Bill Lee
- Bill Lee in 1935

No. 21, 40
- Position: Tackle

Personal information
- Born: August 19, 1911 Eutaw, Alabama, US
- Died: June 23, 1998 (aged 86) Eutaw, Alabama, US
- Listed height: 6 ft 2 in (1.88 m)
- Listed weight: 231 lb (105 kg)

Career information
- College: Alabama

Career history
- Brooklyn Dodgers (1935–1937); Green Bay Packers (1937–1942, 1946);

Awards and highlights
- NFL champion (1939); NFL 1930s All-Decade Team; National champion (1934); Consensus All-American (1934); First-team All-SEC (1934); Second-team All-SEC (1933);

Career statistics
- Games played: 82
- Starts: 60
- Interceptions: 1
- Stats at Pro Football Reference

= Bill Lee (American football) =

American football player (1911–1998)

William Earl Lee Sr. (August 19, 1911 – June 23, 1998) was an American football lineman who played collegiately for the Alabama Crimson Tide and professionally for the Brooklyn Dodgers and Green Bay Packers of the National Football League (NFL).
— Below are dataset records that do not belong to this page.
-- ==== Sys2Proof/Machine/Perf.lean ====
section
/-! DEFINITION. Performance counters, the stamp, the tally buffer, sampling and page 0x06 (22). -/
namespace Sys2Proof.Machine

/-- Core counted events of Table 22.1 that the model counts; the others count cycles, microwords, or accesses that instruction fetch and
load-aheads share, and read as free values. (DESIGN CHOICE, safe: log 11.) -/
def coreCounted : List Nat :=
  [4, 5, 6, 7, 20, 21, 22, 23, 24, 25, 26, 27, 28, 29, 30, 31, 34, 36, 37, 38, 40, 41, 43, 44, 45, 46, 47, 59, 62, 63, 64, 65, 67, 68,
   77, 78, 79, 80, 81, 82, 83, 84, 85, 95]
/-- Channel counted events of Table 22.2 that the model counts. -/
def chanCounted : List Nat :=
  [3, 4, 5, 17, 25, 27, 29, 30, 31, 32, 33, 34, 35, 36, 37, 38, 39, 40, 41, 42, 43, 44, 45, 46, 48, 49, 50, 51, 52, 53, 54, 55, 56, 57, 58,
   59, 60, 61, 62, 63]
/-- Whether the model counts a counter. -/
def counted (n : Nat) : Bool := if n < 192 then coreCounted.contains (n % 96) else chanCounted.contains (n - 192)
/-- A read of a counter: its count, or a free value. (DESIGN CHOICE, safe: log 11.) -/
def Mach.readCounter (m : Mach) (n : Nat) : BitVec 48 × Mach :=
  if counted n then (mapAt 0#48 m.ch.perf.counts n, m) else let r := m.draw (2 ^ 48); (BitVec.ofNat 48 r.1, r.2)
/-- CYCLE_COUNTER_WRAP: the wrap count of the core (R492). -/
def Mach.cycleWrap (m : Mach) (k : Fin 2) : Mach :=
  if m.ch.life.cond = .running then
    m.count (fun c => if k = 0 then { c with wrap0 := satInc c.wrap0 } else { c with wrap1 := satInc c.wrap1 })
  else m
/-- CYCLE_COUNTER_WRAP. -/
def execCycleCounterWrap (c : Chan) (k : Fin 2) (s : State) : Out := .next (s.onMach c (fun m => m.cycleWrap k))

/-! ### The stamp (R494) -/

/-- A read of STAMPL: TIME, with WRAP captured for the thread; the stamp counts core cycles, a free value. (DESIGN CHOICE, safe: log 11.) -/
def Mach.readStamp (m : Mach) (t : Fin 8) : Payload × Mach :=
  let r := m.draw (2 ^ 32)
  let w : BitVec 32 := BitVec.ofNat 32 r.1
  (w.extractLsb' 0 24, r.2.setThr t { r.2.thr t with stampCap := some (w.extractLsb' 24 8 |>.setWidth 24) })
/-- STAMPL_READ. -/
def execStamplRead (c : Chan) (t : Fin 8) (s : State) : Out := .next (s.program c (fun m => (m.readStamp t).2))

/-! ### Records (R495-R501) -/

/-- SMPCTL, TLYCTL and TLWMARK. -/
def Channel.smpctl (ch : Channel) : Payload := winGet ch 0x1800
/-- TLYCTL. -/
def Channel.tlyctl (ch : Channel) : Payload := winGet ch 0x1801
/-- A record is lost. -/
def Mach.loseRecord (m : Mach) : Mach := { m.bumpC 61 with ch.perf.lost := satInc m.ch.perf.lost }
/-- A record arrives: lost while STOPPED is 1 or the queue is full (R496, R498). -/
def Mach.queueRecord (m : Mach) (sample : Bool) (cells : Vector Cell 4) : Mach :=
  if m.ch.perf.stopped || 4 ≤ m.ch.perf.queue.length then m.loseRecord
  else { m with ch.perf.queue := m.ch.perf.queue ++ [(sample, cells)] }
/-- The tally record of a retired instruction when its latency, a free value, exceeds THRESH (R499). (DESIGN CHOICE, safe: log 11.) -/
def Mach.tallyRecord (m : Mach) (t : Fin 8) (pc icell : VAddr) : Mach :=
  let l := m.draw 4095
  let lat := l.1 + 1
  let w := l.2.draw (2 ^ 32)
  let wrap : BitVec 8 := BitVec.ofNat 8 (w.1 / 2 ^ 24)
  if bits m.ch.tlyctl 0 12 < lat then
    w.2.queueRecord false #v[raw (0#1 ++ BitVec.ofNat 3 t.val ++ wrap ++ BitVec.ofNat 12 lat : BitVec 24), raw pc, raw icell,
      raw (BitVec.ofNat 24 w.1)]
  else w.2
/-- The sample record of a marked instruction (R501). (DESIGN CHOICE, safe: log 11.) -/
def Mach.sampleRecord (m : Mach) (t : Fin 8) (pc icell : VAddr) (retired : Bool) : Mach :=
  let f := m.draw 8
  let w := f.2.draw (2 ^ 32)
  let d := w.2.draw (2 ^ 24)
  let wrap : BitVec 8 := BitVec.ofNat 8 (w.1 / 2 ^ 24)
  (d.2.bumpC 62).queueRecord true #v[
    raw (1#1 ++ BitVec.ofNat 3 t.val ++ wrap ++ BitVec.ofNat 3 f.1 ++ BitVec.ofBool (!retired) ++ icell.extractLsb' 16 8 : BitVec 24),
    raw pc, raw (BitVec.ofNat 24 w.1), raw (BitVec.ofNat 24 d.1)]
/-- The mark of a core's selected instruction is taken. -/
def Mach.unmark (m : Mach) (k : Fin 2) : Mach := { m with ch.perf.marked := setBit m.ch.perf.marked k.val false }
/-- An instruction ends on a thread: its tally record, then its sample record when it is the marked one (R499-R501). -/
def Mach.tally (m : Mach) (t : Fin 8) (pc icell : VAddr) (retired : Bool) : Mach :=
  let y := m.ch.tlyctl
  let m := if retired && bit y 23 && bit y (12 + t.val) then m.tallyRecord t pc icell else m
  if bit m.ch.perf.marked (coreOf t).val && bit m.ch.smpctl (8 + t.val) then
    if bit m.ch.smpctl 23 then (m.unmark (coreOf t)).sampleRecord t pc icell retired else m.unmark (coreOf t)
  else m
/-- SAMPLING_COUNTDOWN_EXPIRY: the next selected instruction of the core is marked (R500). -/
def Mach.sampleMark (m : Mach) (k : Fin 2) : Mach :=
  if m.fastOn && bit m.ch.smpctl 23 then { m with ch.perf.marked := setBit m.ch.perf.marked k.val true } else m
/-- SAMPLING_COUNTDOWN_EXPIRY. -/
def execSamplingCountdownExpiry (c : Chan) (k : Fin 2) (s : State) : Out := .next (s.onMach c (fun m => m.sampleMark k))
/-- A record written at HEAD (R495, R496). -/
def Mach.putRecord (m : Mach) (sample : Bool) (cells : Vector Cell 4) : Mach :=
  let p := m.ch.perf
  let a := 0x80000000 + m.ch.proc.nearbase.toNat + 1024 + 4 * p.head.toNat
  let m := m.nearStep .unitPort (a / 16) ((upFrom (a % 16) 4).zip (cells.toList.map (fun v => (v, false))))
  let mode := bit m.ch.tlyctl 22
  let full := decide (512 ≤ p.count)
  let count := if full then 512 else p.count + 1
  let m := { m.bumpIf (!sample) 60 with ch.perf := { m.ch.perf with
    head := p.head + 1#9, count := count
    stopped := p.stopped || (!mode && decide (count = 512))
    wrapped := p.wrapped || (mode && full) } }
  let first89 := (!mode && decide (count = 512) && !p.stopped) || (mode && full && !p.wrapped)
  let m := m.raiseIf (first89 && bit m.ch.tlyctl 20) 89 (fixN (bnat mode))
  let m := m.raiseIf (!full && decide (count = bits (winGet m.ch 0x1802) 0 9) && bit m.ch.tlyctl 21) 90 (fixN count)
  m.raiseIf (sample && bit m.ch.smpctl 22) 91 (fixN p.head.toNat)
/-- TALLY_RECORD_WRITE: the oldest queued record takes its unit-port step; none while STOPPED is 1. -/
def Mach.tallyWrite (m : Mach) : Mach :=
  match m.ch.perf.queue with
  | [] => m
  | r :: rest => if m.ch.perf.stopped then m else ({ m with ch.perf.queue := rest }).putRecord r.1 r.2
/-- Every queued record is written. -/
def Mach.tallyDrain (m : Mach) : Mach := iterN (fun _ m => Mach.tallyWrite m) 0 4 m
/-- TALLY_RECORD_WRITE. -/
def execTallyRecordWrite (c : Chan) (s : State) : Out :=
  .next (s.onMach c (fun m => if m.fastOn then m.tallyWrite else m))
/-- A store of TLACK (R497), N limited to 1 to 512. -/
def Mach.tlack (m : Mach) (n : BitVec 10) : Mach :=
  let p := m.ch.perf
  let count := p.count - max 1 (min 512 n.toNat)
  { m with ch.perf := { p with count := count, stopped := p.stopped && !decide (count < 512) } }
/-- TLACK. -/
def execTlack (c : Chan) (n : BitVec 10) (s : State) : Out := .next (s.program c (fun m => m.tlack n))
/-- A store of TLCLR := 1. -/
def Mach.tlclr (m : Mach) : Mach := { m with ch.perf := { m.ch.perf with head := 0#9, count := 0, stopped := false, wrapped := false } }
/-- TLCLR. -/
def execTlclr (c : Chan) (s : State) : Out := .next (s.program c Mach.tlclr)

/-! ### Window (Table 22.5) -/

/-- A load of page 0x06. -/
def Mach.perfLoad (m : Mach) (t : Fin 8) (o : Nat) : Payload × Mach :=
  let p := m.ch.perf
  if o = 0x1800 || o = 0x1801 || o = 0x1802 then (winGet m.ch o, m)
  else if o = 0x1803 then
    (BitVec.ofBool p.stopped ++ BitVec.ofBool p.wrapped ++ BitVec.ofNat 3 p.queue.length ++ BitVec.ofNat 10 p.count ++ p.head : BitVec 24) |>
      fun v => (v, m)
  else if o = 0x1806 then (p.lost, m)
  else if o = 0x1807 then m.readStamp t
  else if o = 0x1808 then
    match (m.thr t).stampCap with
    | some w => (w, m.setThr t { m.thr t with stampCap := none })
    | none => let r := m.draw 256; (BitVec.ofNat 24 r.1, r.2)
  else (0#24, m)
/-- A field limited to its stated range (R503). -/
def limited (p : Payload) (lo n least most : Nat) : Payload := setField p lo n (max least (min most (bits p lo n)))
/-- A store to page 0x06. -/
def Mach.perfStore (m : Mach) (o : Nat) (v : Payload) : Mach :=
  if o = 0x1800 then { m with ch := winPut m.ch o (limited (v &&& 0xC0FF1F#24) 0 5 4 20) }
  else if o = 0x1801 then { m with ch := winPut m.ch o (limited v 0 12 8 4095) }
  else if o = 0x1802 then { m with ch := winPut m.ch o (limited (v &&& 0x1FF#24) 0 9 1 511) }
  else if o = 0x1804 then m.tlack (v.extractLsb' 0 10)
  else if o = 0x1805 then (if bit v 0 then m.tlclr else m)
  else m

end Sys2Proof.Machine
end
For excellent play during his nine-year NFL career, Lee was named to the NFL's All-Decade Team of the 1930s by the Professional Football Hall of Fame in 2010.

==Biography==

Bill Lee was born August 19, 1911, in Eutaw, Alabama.

Lee played in 82 career games while starting in 60 of them. He played in each game of his first two seasons with the Dodgers; after playing five games with the Dodgers, he was moved to the Green Bay Packers, where he played in four games. In his next four seasons, he played in every game of those seasons.

He played in just one game of the 1942 season, when it was interrupted by the outbreak of World War II.

After the war, Lee resumed his NFL career with the Packers, but saw action in just four games in 1946.

In 2010, Lee was named to the All-1930s team by the Professional Football Hall of Fame. Lee is one of ten players that were named to the National Football League 1930s All-Decade Team that have not been inducted into the Pro Football Hall of Fame.